The program will perform the following operations:

 A. Single list of dependent variables:

 1. If a single variable list is specified for the analysis the program will automatically divide (block, chunk) the variable list into a number of mapped InputDescriptors of manageable size for downstream analyses. You can then, for example, attach the multiple output documents that are produced to compute descriptive statistics for all (many thousands of) variables.
 2. The user can request that the program select randomly a specified number of variables for downstream analyses.

 B. Feature Selection for Regression and/or Classification Problems:

 The program will use the Statistica Feature Selection and Variable Screening module to select a subset of k best predictors for each variable.

Single List

Element Name Description
Number of vars for subset Select the number of variables to be selected for the subset.
Method for single var. list Select the method for reducing a single list of categorical and/or continuous dependent variables. The following methods are available:

 Divide into several outputs: Choose this method to create multiple data sources for downstream analyses; this option is useful, for example, to compute descriptive statistics for many (thousands of) variables.

 Random selection of subsets: Randomly select the requested number of variables from the list of continuous and categorical dependent variables.
Max. size of a variable list Select the maximum number of variables for a single analysis during variable selection; this option is only applicable if the 'Method for single variable list' parameter is set to 'Divide into several outputs'; this parameter determines the largest size of a single variable list created by this option.

 Most nodes of Statistica Data Miner will process multiple data sources, so the 'Divide into several outputs' option allows you to perform identical analyses on extremely large lists of variables.
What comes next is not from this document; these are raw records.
-- ==== Sys2Proof/Laws/Event.lean ====
section
/-! SUPPORT. What recording an event changes inside the parts that it touches: of the host link only the rings, of the tray only the
alert and its interrupts, of the health block only the lifetime ring's buffer and the last records. -/

namespace Sys2Proof.Laws
open Sys2Proof.Machine

/-- What recording an event keeps inside the parts it touches. -/
structure EvKeeps (a b : Module) : Prop where
  pci : b.pci = { a.pci with evr := b.pci.evr }
  tray : b.tray = { a.tray with alert := b.tray.alert, alertAt := b.tray.alertAt, ibi := b.tray.ibi }
  hlt : b.hlt = { a.hlt with sram := b.hlt.sram, last16 := b.hlt.last16 }

theorem EvKeeps.refl (a : Module) : EvKeeps a a := ⟨rfl, rfl, rfl⟩

theorem EvKeeps.trans {a b c : Module} (h : EvKeeps a b) (k : EvKeeps b c) : EvKeeps a c := by
  obtain ⟨h1, h2, h3⟩ := h
  obtain ⟨k1, k2, k3⟩ := k
  refine ⟨?_, ?_, ?_⟩
  · rw [k1, h1]
  · rw [k2, h2]
  · rw [k3, h3]

/-- Nothing but the rings, the tray's alert and the two lists of the health block. -/
theorem EvKeeps.of_eq {a b : Module} (h1 : b.pci = a.pci) (h2 : b.tray = a.tray) (h3 : b.hlt = a.hlt) : EvKeeps a b := by
  refine ⟨?_, ?_, ?_⟩
  · rw [h1]
  · rw [h2]
  · rw [h3]

theorem evKeeps_emit (o : Output) (m : Module) : EvKeeps m (emit o m) := .of_eq rfl rfl rfl

theorem evKeeps_setEvr (f : ℕ) (r : Evr) (m : Module) : EvKeeps m (m.setEvr f r) := ⟨rfl, rfl, rfl⟩

theorem evKeeps_ringSignal (f : ℕ) (r : Evr) (m : Module) : EvKeeps m (ringSignal f r m) := by
  unfold ringSignal
  extract_lets w
  split
  · exact evKeeps_setEvr ..
  · exact (evKeeps_setEvr ..).trans (evKeeps_emit ..)

theorem evKeeps_ringWrite (f : ℕ) (e : Event) (m : Module) : EvKeeps m (ringWrite f e m) := by
  unfold ringWrite
  extract_lets r m1 m2
  have h : EvKeeps m m2 := (evKeeps_emit ..).trans (evKeeps_ringSignal ..)
  split
  · exact h.trans (evKeeps_emit ..)
  · exact h

theorem evKeeps_ringPut (f : ℕ) (e : Event) (m : Module) : EvKeeps m (ringPut f e m) := by
  unfold ringPut
  extract_lets m1 r
  have h : EvKeeps m m1 := by
    dsimp only [m1]
    unfold ringOverflow
    extract_lets r
    split
    · exact (evKeeps_setEvr ..).trans (evKeeps_ringWrite ..)
    · exact .refl _
  split
  · exact h.trans (evKeeps_ringWrite ..)
  · exact h.trans (evKeeps_setEvr ..)

theorem evKeeps_trayAlert (x : BitVec 10) (m : Module) : EvKeeps m (trayAlert x m) := ⟨rfl, rfl, rfl⟩

theorem evKeeps_note (e : Event) (m : Module) : EvKeeps m (note e m) := by
  unfold note
  extract_lets p bad d m1 m2 h m3 m4 m5
  have h2 : EvKeeps m m2 := by
    refine .of_eq ?_ ?_ ?_ <;> dsimp only [m2] <;> split <;> rfl
  have h3 : EvKeeps m2 m3 := by
    clear h2
    dsimp only [m3, h]
    generalize m2 = x
    exact ⟨rfl, rfl, rfl⟩
  have h4 : EvKeeps m3 m4 := evKeeps_trayAlert ..
  have h6 : EvKeeps m m4 := (h2.trans h3).trans h4
  clear h2 h3 h4
  have h5 : EvKeeps m m5 := by
    dsimp only [m5]
    clear m5
    clear_value m4
    exact h6.trans (evKeeps_ringPut 0 e m4)
  clear h6
  clear_value m5
  split
  · exact h5.trans (evKeeps_ringPut ..)
  · exact h5

theorem evKeeps_traceBuffer (r : List Byte) (m : Module) : EvKeeps m (traceBuffer r m) := by
  unfold traceBuffer
  extract_lets d need lr m1
  split
  · exact .of_eq rfl rfl rfl
  · split
    · exact .of_eq rfl rfl rfl
    · refine EvKeeps.trans ?_ (evKeeps_note ..)
      exact .of_eq rfl rfl rfl

theorem evKeeps_traceEv (kind w0 part ctx qcls : ℕ) (w3 : W64) (m : Module) : EvKeeps m (traceEv kind w0 part ctx qcls w3 m) := by
  unfold traceEv
  extract_lets
  split
  · exact evKeeps_traceBuffer ..
  · exact .refl _

/-- Recording an event. -/
theorem evKeeps_ev (cls code unit sev part ctx : ℕ) (detail : W64) (m : Module) : EvKeeps m (ev cls code unit sev part ctx detail m) :=
  (evKeeps_note ..).trans (evKeeps_traceEv ..)

/-- A descriptor's start and its completion. -/
theorem evKeeps_descStart (cls idx : ℕ) (d : Desc) (m : Module) : EvKeeps m (descStart cls idx d m) := evKeeps_traceEv ..

theorem evKeeps_complete (cls idx : ℕ) (d : Desc) (err : Bool) (m : Module) : EvKeeps m (complete cls idx d err m) := by
  unfold complete
  extract_lets k g m1 m2
  refine EvKeeps.trans ?_ (evKeeps_traceEv ..)
  dsimp only [m2]
  unfold progress
  extract_lets m3
  refine EvKeeps.trans (b := m3) ?_ (.of_eq rfl rfl rfl)
  dsimp only [m3]
  split <;> exact .of_eq rfl rfl rfl

/-- The completion count of the descriptor's context at the target rises by one, and the descriptor is no longer outstanding. -/
theorem complete_counts (cls idx : ℕ) (d : Desc) (err : Bool) (m : Module) :
    (complete cls idx d err m).counts = alSet m.counts (countKey d.part d.ctx cls idx) (count m d.part d.ctx cls idx + 1) := by
  unfold complete
  extract_lets k g m1 m2
  rw [(eff_traceEv ..).same .counts (by decide)]
  exact (eff_progress ..).same .counts (by decide)

theorem complete_outstanding (cls idx : ℕ) (d : Desc) (err : Bool) (m : Module) :
    (complete cls idx d err m).outstanding = mapAt 0 m.outstanding (d.part * 8 + d.ctx) (· - 1) := by
  unfold complete
  extract_lets k g m1 m2
  rw [(eff_traceEv ..).same .outstanding (by decide)]
  exact (eff_progress ..).same .outstanding (by decide)

theorem count_complete (cls idx : ℕ) (d : Desc) (err : Bool) (m : Module) :
    count (complete cls idx d err m) d.part d.ctx cls idx = count m d.part d.ctx cls idx + 1 := by
  rw [count, complete_counts, alGet_alSet]

end Sys2Proof.Laws
end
Feature/Predictor Selection

Element Name Description
Number of vars for subset Select the number of predictor variables to be selected for the subset; the program will select the requested number of variables for each dependent variable in the continuous and categorical dependent variable list.
Number of cuts Select the number of cuts for continuous predictor variables; the algorithm for selection of continuous predictor variables will divide the range of values for each variable into k intervals; select 2 if you only want to test for monotone relationships; select 10 to test for all types (linear, monotone, non-monotone, etc.) relationships.